Research at the University of Edinburgh (UoE) by Crang and Addison since 1998 led to the co-edited volume Listening to Britain: Home Intelligence Reports on Britain's Finest Hour, May-September 1940, published in 2010 to much public and academic acclaim. This case study demonstrates three impacts: i) significant transformation of popular understanding in the UK of the Home Front experience in the Second World War through extensive book sales and media coverage; ii) influence on the work of a prominent film maker, who created a widely-praised documentary about the Blitz (drawing on the book's subject matter), broadcast across Europe, Africa and the Middle East; and iii) effect on contemporary policy debates regarding energy and resources.

Underpinning research

The two researchers involved in the development and publication of Listening to Britain are:

Dr Paul Addison, appointed as Lecturer, UoE, in 1967 (then Reader and Endowment Fellow); Honorary Fellow 2005 - present.

Dr Jeremy Crang, appointed as Lecturer in History, UoE, in 1993 and as Senior Lecturer 2003 - present.

Addison and Crang began working on the Home Intelligence reports in 1998 in connection with an international conference to commemorate the 60th anniversary of the Battle of Britain that they organised at the UoE. Drawing on these reports, they contributed a co-authored chapter, entitled `A Battle of Many Nations', to their co-edited volume of the conference proceedings, The Burning Blue (2000). This chapter examined how the ripples and shock waves from the battle affected different parts of the UK.

A Home Intelligence department was set up shortly after the outbreak of war in 1939 as part of the new Ministry of Information (MOI), which faced the task of sustaining popular morale.

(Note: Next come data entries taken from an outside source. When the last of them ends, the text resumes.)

-- ==== Sys2Proof/Tests/Slice0.lean ====
section
/-! SUPPORT. Our own tests: what WellFormed refuses, command bytes written out from R212, values worked out by hand from the spec, and
for every statement a state and operands that meet its hypotheses, at a boundary where there is one. -/

namespace Sys2Proof.Tests

set_option Elab.async false

open Sys2Proof Sys2Proof.Machine

/-! ### Ill-formed commands -/

theorem test_known_code_is_no_unknown_frame : (Instr.unknownCommandFrame 0x10 []).wellFormed = false := by decide
theorem test_message_has_a_byte : (Instr.referenceMessage []).wellFormed = false := by decide
theorem test_lost_address_bit1_is_0 : (Instr.arbitrationLost ⟨0x06, 0⟩).wellFormed = false := by decide
theorem test_foreign_address_bit1_is_0 : (Instr.foreignStart 0x02).wellFormed = false := by decide
theorem test_acknowledged_frame_has_an_order : (Instr.observedFrameStop [] true).wellFormed = false := by decide

/-! ### Frames, written out from R212 -/

/-- Levels for the frames that sample pins. -/
def lv : Levels := ⟨.opened, true, true, 0b0101⟩

theorem test_decode_publish : decodeFrame lv [0x11, 0x05] = some (.publishRecord [5]) := by decide
theorem test_decode_protection : decodeFrame lv [0x16, 7, 1, 1, 0] = some (.writeProtection [7, 1, 1, 0] .opened) := by decide
theorem test_decode_adjust : decodeFrame lv [0x21, 0xFF, 0xFF, 0x38] = some (.adjustTime [0xFF, 0xFF, 0x38]) := by decide
theorem test_decode_sunday_rank : decodeFrame lv [0x28, 7] = some (.writeSundayRank [7]) := by decide
theorem test_decode_sheet : decodeFrame lv [0x30, 0, 0] = some (.readSheet [0, 0]) := by decide
theorem test_decode_pop : decodeFrame lv [0x39] = some (.popOverride []) := by decide
theorem test_decode_free_bell : decodeFrame lv [0x41, 0x1F] = some (.freeBell [31]) := by decide
theorem test_decode_close_tune : decodeFrame lv [0x4A, 1, 0x29, 0xB1] = some (.closeTune [1, 0x29, 0xB1]) := by decide
theorem test_decode_clear_line : decodeFrame lv [0x50] = some (.clearLine []) := by decide
theorem test_decode_read_dial : decodeFrame lv [0x5A, 2] = some (.readDial [2] true) := by decide
theorem test_decode_allowance : decodeFrame lv [0x62, 1, 0x2C] = some (.setAllowance [1, 0x2C]) := by decide
theorem test_decode_identity : decodeFrame lv [0x71] = some .readIdentity := by decide
theorem test_decode_reset : decodeFrame lv [0x7F] = some (.reset [] 0b0101) := by decide
theorem test_decode_unknown : decodeFrame lv [0x99, 0] = some (.unknownCommandFrame 0x99 [0]) := by decide
theorem test_decode_empty : decodeFrame lv [] = none := by decide

/-! ### States to test on -/

/-- The state after a cold start. -/
def s0 : State := State.reset
/-- An image from the values of its first bytes (R205). -/
def img (l : List Nat) : Image := Vector.ofFn fun i => BitVec.ofNat 8 (l.getD i.val 0)
/-- Tune 1 once, daily at 10:00:00, grace 2. -/
def tuneImg : Image := img [3, 5, 0, 15, 0, 0, 0, 0, 0, 0, 0x10, 0, 0, 0, 0, 0, 0, 0, 0, 0, 0, 2, 1, 1]
/-- The hours of bell 1 every 2 s, from 00:00 to 20:00, with no quarter tune. -/
def strikeImg : Image := img [2, 5, 0, 15, 0, 0, 0, 0, 0, 1, 0, 0, 0, 0, 0, 1, 0x20, 0, 0, 0, 0, 2, 1, 2, 0, 0, 0, 0, 1]
/-- Bell 1 tolled 3 times every 2 s, daily at 10:00:00. -/
def tollImg : Image := img [4, 5, 0, 15, 0, 0, 0, 0, 0, 0, 0x10, 0, 0, 0, 0, 0, 0, 0, 0, 0, 0, 2, 1, 2, 3]
/-- Bells 1 and 2 rung for a minute, daily at 10:00:00. -/
def pealImg : Image := img [5, 5, 0, 15, 0, 0, 0, 0, 0, 0, 0x10, 0, 0, 0, 0, 0, 0, 0, 0, 0, 0, 2, 0, 0, 0, 6, 1]
/-- Scene 1 from 10:00:00 to 23:00:00, daily. -/
def lightImg : Image := img [6, 5, 0, 15, 0, 0, 0, 0, 0, 0, 0x10, 0, 0, 0, 0, 0, 0x23, 0, 0, 0, 0, 0, 1]
/-- Quiet for every kind and bell, all day. -/
def quietImg : Image := img [1, 5, 0, 15, 0, 0, 0, 0, 0, 5, 0, 0, 0, 0, 0, 0, 0, 0, 0, 0, 0, 2, 15]
/-- A state with a slot's state and image set. -/
def withSlot (i : SlotNo) (st : SlotState) (im : Image) (s : State) : State :=
  { s with table := { s.table with slots := put s.table.slots i { Slot.cold with state := st, image := im } } }
/-- A state with a bell record. -/
def withBell (st : Station) (b : Bell) (s : State) : State := { s with bells := put s.bells st b }
/-- A state with a tune entry. -/
def withTune (n : TuneNo) (x : Tune) (s : State) : State :=
  { s with tunes := { s.tunes with tunes := put s.tunes.tunes n x } }
/-- A state with a line controller. -/
def withLine (f : Line → Line) (s : State) : State := { s with line := f s.line }
/-- A state with a dial record. -/
def withDial (d : DialNo) (x : Dial) (s : State) : State := { s with dials := put s.dials d x }
/-- A state with today's entries, at 10:00:00. -/
def withToday (es : List Entry) (s : State) : State :=
  { s with time := { s.time with instant := 36000 }, sheets := { s.sheets with today := { s.sheets.today with entries := es } } }
/-- A state with a time base. -/
def withTime (f : TimeBase → TimeBase) (s : State) : State := { s with time := f s.time }
/-- A tune of 4 notes of 100 ms, unlocked. -/
def tune4 (st : TuneState) : Tune := { Tune.cold with state := st, length := 4, tick := 100, locked := false }
/-- A bell fitted with hammer and motor. -/
def fitted (p : Position) : Bell := { Bell.cold 0 with present := true, hammer := true, swing := true, load := 10, pos := p }
/-- An entry of slot 7 at 10:00:00. -/
def entryOf (k : Kind) (sub : Nat) (st : EntryState) : Entry := ⟨36000, none, ⟨7, sub⟩, k, 5, st, false⟩
/-- A QUIET entry of slot 7 from 10:00:00 to 10:00:00. -/
def quietEntry (st : EntryState) : Entry := ⟨36000, some 36000, ⟨7, 0⟩, .quiet, 5, st, false⟩
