-- ==== Sys2Proof/Machine/Dispatch.lean ====
section
/-! DEFINITION. One arm per instruction. -/

namespace Sys2Proof.Machine

/-- What an instruction does. -/
def exec (i : Instr) (s : State) : Host.Outcome State Fault Refusal :=
  match i with
  | .csrrd rd csr => Sys2Proof.Machine.execCsrrd rd csr s
  | .csrwr rd csr => Sys2Proof.Machine.execCsrwr rd csr s
  | .csrxchg rd rj csr => Sys2Proof.Machine.execCsrxchg rd rj csr s
  | .ertn => Sys2Proof.Machine.execErtn s
  | .syscall code => Sys2Proof.Machine.execSyscall code s
  | .brk code => Sys2Proof.Machine.execBreak code s

end Sys2Proof.Machine
end

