/-- Where the masked value is storable, what `csr_write` gives the register is accepted: PLV and MISC are writable in
full, so the writable mask takes nothing from what `storable` speaks of. -/
theorem csrStore_written {s : State} {r : Csr} {v m : Word} (h : storable s.cfg r (mergeMasked (s.csr.get r) v m)) :
    csrStore r (written s r v m) s = .ok { s with csr := s.csr.put r (written s r v m) } := by
  obtain ⟨hplv, hmisc⟩ := h
  apply csrStore_legal
  · rintro rfl
    suffices hfield : getField (written s .crmd v m) 0 2 = getField (mergeMasked (s.csr.get .crmd) v m) 0 2 from
      hfield ▸ hplv rfl
    apply BitVec.eq_of_getLsbD_eq
    intro b hb
    have hw : softwareWritable s.cfg .crmd (0 + b) = true := by simp [softwareWritable]; omega
    rw [getLsbD_getField, getLsbD_getField, getLsbD_written_of_writable v m hw]
  · rintro rfl
    apply BitVec.eq_of_getLsbD_eq
    intro b hb
    by_cases h32 : b < 32
    · have hw : softwareWritable s.cfg .misc b = true := decide_eq_true h32
      have hbit := congrArg (·.getLsbD b) (hmisc rfl)
      rw [getLsbD_written_of_writable v m hw]
      simpa [h32] using hbit
    · exact (getLsbD_written_high s v m rfl (Nat.not_lt.mp h32)).trans BitVec.getLsbD_zero.symm

/-! ### The old value -/

/-- A value without a bit outside GRLEN is not changed by cutting it to GRLEN bits. -/
theorem narrow_eq_self {c : Config} {v : Word} (h : v &&& ~~~grMask c = 0) : narrow c v = v := by
  have hsplit : v = (v &&& grMask c) ||| (v &&& ~~~grMask c) := by
    rw [← BitVec.and_or_distrib_left, BitVec.or_not_self, BitVec.and_allOnes]
  exact (hsplit.trans (by rw [h]; exact BitVec.or_zero)).symm

/-- A 32-bit value extended to GRLEN bits has GRLEN bits. -/
theorem narrow_sext32 (c : Config) (w : Word32) : narrow c (sext32 c w) = sext32 c w := by
  apply BitVec.eq_of_getLsbD_eq
  intro b hb
  rw [narrow, BitVec.getLsbD_and, getLsbD_grMask]
  unfold sext32 Config.grlen
  cases c.arch with
  | la32 =>
    by_cases h32 : b < 32
    · simp [h32]
    · simp [h32, BitVec.getLsbD_of_ge w b (Nat.not_lt.mp h32)]
  | la64 => simp [hb]

/-- What a CSR gives a general register has GRLEN bits (`10_state.md` R14). -/
theorem narrow_csrForGr (s : State) (r : Csr) : narrow s.cfg (s.csrForGr r) = s.csrForGr r := by
  unfold State.csrForGr
  split
  · next hw => exact narrow_eq_self (csrValue_fits s r hw)
  · exact narrow_sext32 s.cfg _

/-! ### The exchange -/

/-- A CSR that an instruction may name is not refused (R67). -/
theorem accessRefused_eq_false {c : Config} {r : Csr} (h : accessible c r) : accessRefused c r = false := by
  unfold accessRefused
  cases hf : r.fieldsUnknown with
  | false => rfl
  | true => rw [h hf]; decide

/-- The state after an exchange: the register `r` written, its old value in x[rd], the pc advanced (R124, R125). -/
def exchanged (s : State) (rd : Reg) (r : Csr) (v m : Word) : State :=
  { ({ s with csr := s.csr.put r (written s r v m) } : State).setX rd (s.csrForGr r) with pc := s.pc + 4 }

/-- The body of CSRWR and CSRXCHG completes wherever the register may be named, takes the value, and the pc is below
the top. -/
theorem csrExchange_eq {s : State} {rd : Reg} {n : CsrNum} {r : Csr} {v m : Word} (hn : csrOfNum s.cfg n = some r)
    (ha : accessible s.cfg r) (hst : storable s.cfg r (mergeMasked (s.csr.get r) v m))
    (hpc : s.pc.toNat + 4 < 2 ^ s.cfg.grlen) : csrExchange rd n v m s = .next (exchanged s rd r v m) := by
  have hr : csrRead n s = .ok (s.csrForGr r, s) := by simp [csrRead, hn, accessRefused_eq_false ha]
  have hw : csrWrite n v m s = .ok { s with csr := s.csr.put r (written s r v m) } := by
    simp only [csrWrite, hn, accessRefused_eq_false ha]
    exact csrStore_written hst
  simp only [csrExchange, hr, hw]
  rw [advance_below (by simpa using hpc)]
  simp [exchanged]

/-- At PLV0 a CSRXCHG is the exchange under the mask x[rj] (R125). -/
theorem exec_csrxchg {s : State} (rd rj : Reg) (n : CsrNum) (hp : s.plv = 0) :
    exec (.csrxchg rd rj n) s = csrExchange rd n (s.x rd) (s.x rj) s :=
  if_pos hp

/-- After an exchange x[rd] holds the old value of the register. -/
theorem exchanged_x (s : State) {rd : Reg} (r : Csr) (v m : Word) (h : rd ≠ 0) :
    (exchanged s rd r v m).x rd = s.csrForGr r := by
  refine (x_setX { s with csr := s.csr.put r (written s r v m) } rd rd (s.csrForGr r)).trans ?_
  rw [if_neg h, if_pos rfl]
  exact narrow_csrForGr s r

/-- After an exchange the register holds what `csr_write` gives it. -/
theorem exchanged_get (s : State) (rd : Reg) (r : Csr) (v m : Word) :
    (exchanged s rd r v m).csr.get r = written s r v m := by
  simp [exchanged, get_put_written]
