-- ==== Sys2Proof/Machine/Trace.lean ====
section
/-! DEFINITION. The pseudo-operations of the trace notation and what each expands to (30_encoding.md R109). -/

namespace Sys2Proof.Machine

/-- `SAMPLE s`. -/
def traceSample (v : Sample) : List Event := [.tick, .convDone v]

/-- `FRAME s`, a byte list. -/
def traceFrame (v : Sample) : List Byte := [encHi v.toCell, encLo v.toCell]

/-- `XFER`: one byte from the TX ring to `HOST.RX`. -/
def traceXfer : List Event := [.txDrain, .linkD2h .deliver]

/-- `LOSE`. -/
def traceLose : List Event := [.txDrain, .linkD2h .drop]

/-- `COMMAND c`. -/
def traceCommand (c : HostCmd) : List Event := [.hostSend c, .linkH2d .deliver]

/-- `STREAM b0 b1 ...`. -/
def traceStream (bs : List Byte) : List Event := bs.map .hostRx

end Sys2Proof.Machine
end

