/-- The TX ring is full exactly when `TX_N − 1` bytes are live, empty exactly when none is, and never holds more
(41_ring_buffers.md R142, 10_state.md R47 items 2 and 3). -/
def Obligations.FullMeansAllButOneLive : Prop :=
  ∀ s : State, TxOk s →
    (txFull s = true ↔ txLive s = s.cfg.txN - 1) ∧ (txEmpty s = true ↔ txLive s = 0) ∧ txLive s ≤ s.cfg.txN - 1

/-- `CONV.DONE s` taken whole (40_frame_codec.md R121): the pending conversion ends and the two bytes of the Frame are
pushed, high byte first; it has no step while no conversion is pending (in the model the stop `notEnabled`, log 11);
`acq` is not read. -/
def Obligations.ConvDonePushesFrame : Prop :=
  ∀ (v : Sample) (s : State),
    (s.convPending = true → s.convLo = none → s.grain = .whole →
      perform (.convDone v) s =
        .next (txPush (enc v.toCell).2 (txPush (enc v.toCell).1 { s with convPending := false }))) ∧
    (s.convPending = false → perform (.convDone v) s = .fault .notEnabled)

/-- `CONV.DONE s` in sub-steps (40_frame_codec.md R121, 10_state.md R41): the first push is made and the low byte kept;
the written-out `TX.PUSH` of it ends the operation; and with nothing between, the two sub-steps are the whole. -/
def Obligations.ConvDoneSubSteps : Prop :=
  ∀ (v : Sample) (s : State), s.convPending = true → s.convLo = none →
    ∃ t u : State, perform (.convDone v) { s with grain := .subSteps } = .next t ∧
      t = { txPush (enc v.toCell).1 { s with grain := .subSteps, convPending := false } with
        convLo := some (enc v.toCell).2 } ∧
      perform (.txPush (enc v.toCell).2) t = .next { u with grain := .subSteps } ∧
      perform (.convDone v) { s with grain := .whole } = .next u

/-- What may stand between sub-steps (40_frame_codec.md R121, 42_command_channel.md R166; the reading of R121 is the
model's, log 9): between the two pushes of a `CONV.DONE`, of the operations of the device half and of the link towards
it, only the push itself, `TX.DRAIN`, the loss of a command byte and `DEV.RESET`; between the pushes of a
`CMD.HANDSHAKE` no other command byte, whether raised by itself, delivered or garbled by the link, but ticks,
conversions and drains as ever. -/
def Obligations.InterleavingBetweenSubSteps : Prop :=
  ∀ s : State,
    (∀ lo, s.convLo = some lo →
      (∀ e : Event, e.ofDevice = true → enabled e s = true →
        e = .txDrain ∨ e = .txPush lo ∨ e = .linkH2d .drop ∨ ∃ c, e = .devReset c) ∧
      enabled (.txPush lo) s = true ∧ enabled .txDrain s = s.txDrainEn) ∧
    (∀ k, s.hsPos = some k → s.convLo = none →
      (∀ b, enabled (.cmd b) s = false) ∧ enabled (.linkH2d .deliver) s = false ∧
      (∀ b, enabled (.linkH2d (.garble b)) s = false) ∧
      (enabled .tick s = true ↔ s.acq = .running) ∧ (∀ v, enabled (.convDone v) s = s.convPending) ∧
      enabled .txDrain s = s.txDrainEn)

/-! ## The resync decoder -/

/-- `DEC.HI` (40_frame_codec.md R123): `dec_high` takes bits 2:0, bits 6:3 are ignored, the decoder is pending, and
nothing else changes, in either decoder state. -/
def Obligations.DecHiLatches : Prop :=
  ∀ (pad : BitVec 4) (h : BitVec 3) (s : State),
    exec (.decHi pad h) s = .next { s with decHigh := h, decPending := true }

/-- `DEC.LO` while a high byte is pending (40_frame_codec.md R124, 41_ring_buffers.md R146, 43_backpressure.md R191,
R193, R194): the Sample `(dec_high << 7) | l` is stored at `hs_head`, every other cell unchanged; the counter advances;
below the threshold nothing more; at it the counter is cleared, and a pass is started over the most recent `min(W,
hs_count)` Samples unless one is in flight. -/
def Obligations.DecLoDelivers : Prop :=
  ∀ (l : BitVec 7) (s : State), s.decPending = true →
    let hit := s.bpCount + 1 ≥ s.cfg.thresh s.hRate
    ∃ t : State, exec (.decLo l) s = .next t ∧
      (t.hsRead s.hsWriteCell).toNat = (s.decHigh.toNat <<< 7) ||| l.toNat ∧
      (∀ a, a ≠ s.hsWriteCell → t.hsRead a = s.hsRead a) ∧
      t = { s with
        decPending := false
        hsMem := t.hsMem
        hsHead := (s.hsHead + 1) % s.cfg.hsN
        hsCount := min (s.hsCount + 1) s.cfg.hsN
        bpCount := if hit then 0 else s.bpCount + 1
        dspBusy := t.dspBusy
        win := t.win
        passL := t.passL
        passFs := t.passFs } ∧
      (hit ∧ s.dspBusy = false →
        t.dspBusy = true ∧ t.passL = min s.cfg.w t.hsCount ∧ t.passFs = s.hRate ∧
        (∀ j < t.passL, t.winRead j = t.hsRead (t.recentCell t.passL j)) ∧
        (∀ a, t.passL ≤ a → t.winRead a = s.winRead a)) ∧
      (¬hit ∨ s.dspBusy = true →
        t.dspBusy = s.dspBusy ∧ t.passL = s.passL ∧ t.passFs = s.passFs ∧ ∀ a, t.winRead a = s.winRead a)

/-- `DEC.DROP` while nothing is pending (40_frame_codec.md R125): no state changes. -/
def Obligations.DecDropDiscards : Prop :=
  ∀ (l : BitVec 7) (s : State), s.decPending = false → exec (.decDrop l) s = .next s

/-- `DEC.LO` and `DEC.DROP` have no step in the decoder state they are not enabled in (40_frame_codec.md R124, R125;
00_scope.md R12). That having no step is the stop `notEnabled` is the model's choice (log 11). -/
def Obligations.LowByteNeedsItsDecoderState : Prop :=
  ∀ (l : BitVec 7) (s : State),
    (s.decPending = false → exec (.decLo l) s = .fault .notEnabled) ∧
    (s.decPending = true → exec (.decDrop l) s = .fault .notEnabled)

/-- Resynchronisation (40_frame_codec.md R127): a valid stream fed whole delivers its Samples from either decoder state
and, unless it is empty, ends idle; with a prefix removed, from the idle state, the Samples of the Frames that lie
wholly in the remainder; with any one byte removed, from the idle state, all Samples but the one whose Frame lost the
byte. -/
def Obligations.Resynchronisation : Prop :=
  ∀ (vs : List Sample) (s : State), s.hConn = .connected →
    (∃ t, feed (stream vs) s = some (t, vs.map Sample.toCell) ∧ (vs ≠ [] → t.decPending = false)) ∧
    (s.decPending = false → ∀ n,
      ∃ t, feed ((stream vs).drop n) s = some (t, (vs.drop ((n + 1) / 2)).map Sample.toCell)) ∧
    (s.decPending = false → ∀ p < 2 * vs.length,
      ∃ t, feed ((stream vs).eraseIdx p) s = some (t, (vs.eraseIdx (p / 2)).map Sample.toCell))

/-! ## The host ring and the backpressure controller -/

/-- The host ring (41_ring_buffers.md R148): after the writes `vs` from the empty ring, `hs_count` is `min(k, HS_N)`,
`hs_head` is `k mod HS_N`, and `HS.READ_RECENT L` returns the last `L` of them for every `L` up to `hs_count`. -/
def Obligations.HostRingKeepsMostRecent : Prop :=
  ∀ (vs : List Cell16) (s : State), 1 ≤ s.cfg.hsN → s.hsHead = 0 → s.hsCount = 0 →
    (hsRun vs s).hsCount = min vs.length s.cfg.hsN ∧ (hsRun vs s).hsHead = vs.length % s.cfg.hsN ∧
    ∀ l ≤ min vs.length s.cfg.hsN, readRecent (hsRun vs s) l = vs.drop (vs.length - l)

/-- `HS.READ_RECENT L` (41_ring_buffers.md R147): enabled for `L` up to `hs_count`, it changes no state and returns `L`
Samples, `out[j]` from cell `(hs_head − L + j) mod HS_N`; above the count it has no step (in the model the stop
`notEnabled`, log 11). -/
def Obligations.ReadRecentIsBounded : Prop :=
  ∀ (l : Nat) (s : State), HsOk s →
    (l ≤ s.hsCount → perform (.hsReadRecent l) s = .next s ∧ (readRecent s l).length = l ∧
      ∀ j < l, (readRecent s l)[j]? = some (s.hsRead ((s.hsHead + (s.cfg.hsN - l) + j) % s.cfg.hsN))) ∧
    (s.hsCount < l → perform (.hsReadRecent l) s = .fault .notEnabled)

/-- The backpressure law (43_backpressure.md R193, R194, R196, R197). A counted Sample starts a pass, which is seen by
the gate or by a captured window that was written, exactly when it hits the threshold and no pass is in flight. A
request at a hit with a pass in flight is dropped: only the counter is cleared, and `win`, `pass_L` and `pass_fs` are
left alone. Over any sequence of counted Samples and `DSP.DONE` the passes started are at most the threshold hits, and
each of them but the one in flight was ended by a `DSP.DONE` of its own. -/
def Obligations.PassesNeverOutrunHits : Prop :=
  (∀ s : State,
    (passStarts s (bpCount s) = true ↔ s.bpCount + 1 ≥ s.cfg.thresh s.hRate ∧ s.dspBusy = false) ∧
    (s.bpCount + 1 ≥ s.cfg.thresh s.hRate → s.dspBusy = true → bpCount s = { s with bpCount := 0 })) ∧
  ∀ (ops : List Bool) (s : State),
    bpStarted ops s ≤ bpHits ops s ∧
    bpStarted ops s + s.dspBusy.toNat = bpCompleted ops s + (bpRun ops s).dspBusy.toNat

/-- After `BP.COUNT` the counter is below the threshold of the current rate, whatever it was before (10_state.md R47
item 7, 43_backpressure.md R191). -/
def Obligations.CountStaysBelowThreshold : Prop :=
  ∀ s : State, 1 ≤ s.cfg.thresh s.hRate → (bpCount s).bpCount < s.cfg.thresh s.hRate

/-! ## The DSP pipeline -/

/-- `DSP.DONE` (43_backpressure.md R196): the pass over the captured window is published in one step, with the rate of
the capture; nothing else changes. The published values are those of the block's arithmetic `NUM` (44_dsp_pipeline.md
R221), an opaque realisation in the model (log 7). It has no step while no pass is in flight; that this is the stop
`notEnabled` is the model's choice (log 11). -/
def Obligations.DspDonePublishes : Prop :=
  ∀ s : State,
    (s.dspBusy = true →
      perform .dspDone s = .next { s with
        resSpec := (Config.num.pass s.cfg s.rawWindow s.passFs).spec
        resM := (Config.num.pass s.cfg s.rawWindow s.passFs).m
        resStats := (Config.num.pass s.cfg s.rawWindow s.passFs).stats
        resFs := s.passFs
        resValid := true
        dspBusy := false }) ∧
    (s.dspBusy = false → perform .dspDone s = .fault .notEnabled)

In order to assist in this process, the department compiled daily morale reports May — September 1940 on the state of public opinion; these were replaced by weekly reports October 1940 — December 1944. The reports were declassified over 30 years ago and are among the MOI files in the National Archives, Kew. Covering all regions of the UK, these remarkable documents were compiled from a range of sources: Mass Observation investigations and the Wartime Social Survey; assessments from the MOI's regional information officers; questionnaires completed by organisations such as the London Passenger Transport Board, Citizens' Advice Bureaux, and the Brewers' Society; and material from Chief Constables, postal censors and telephone intercepts. A network of 'contacts' was also recruited across the UK, made up of such figures as doctors, shopkeepers, publicans, clergymen and shop stewards, who regularly reported on the views expressed by those with whom they came into contact.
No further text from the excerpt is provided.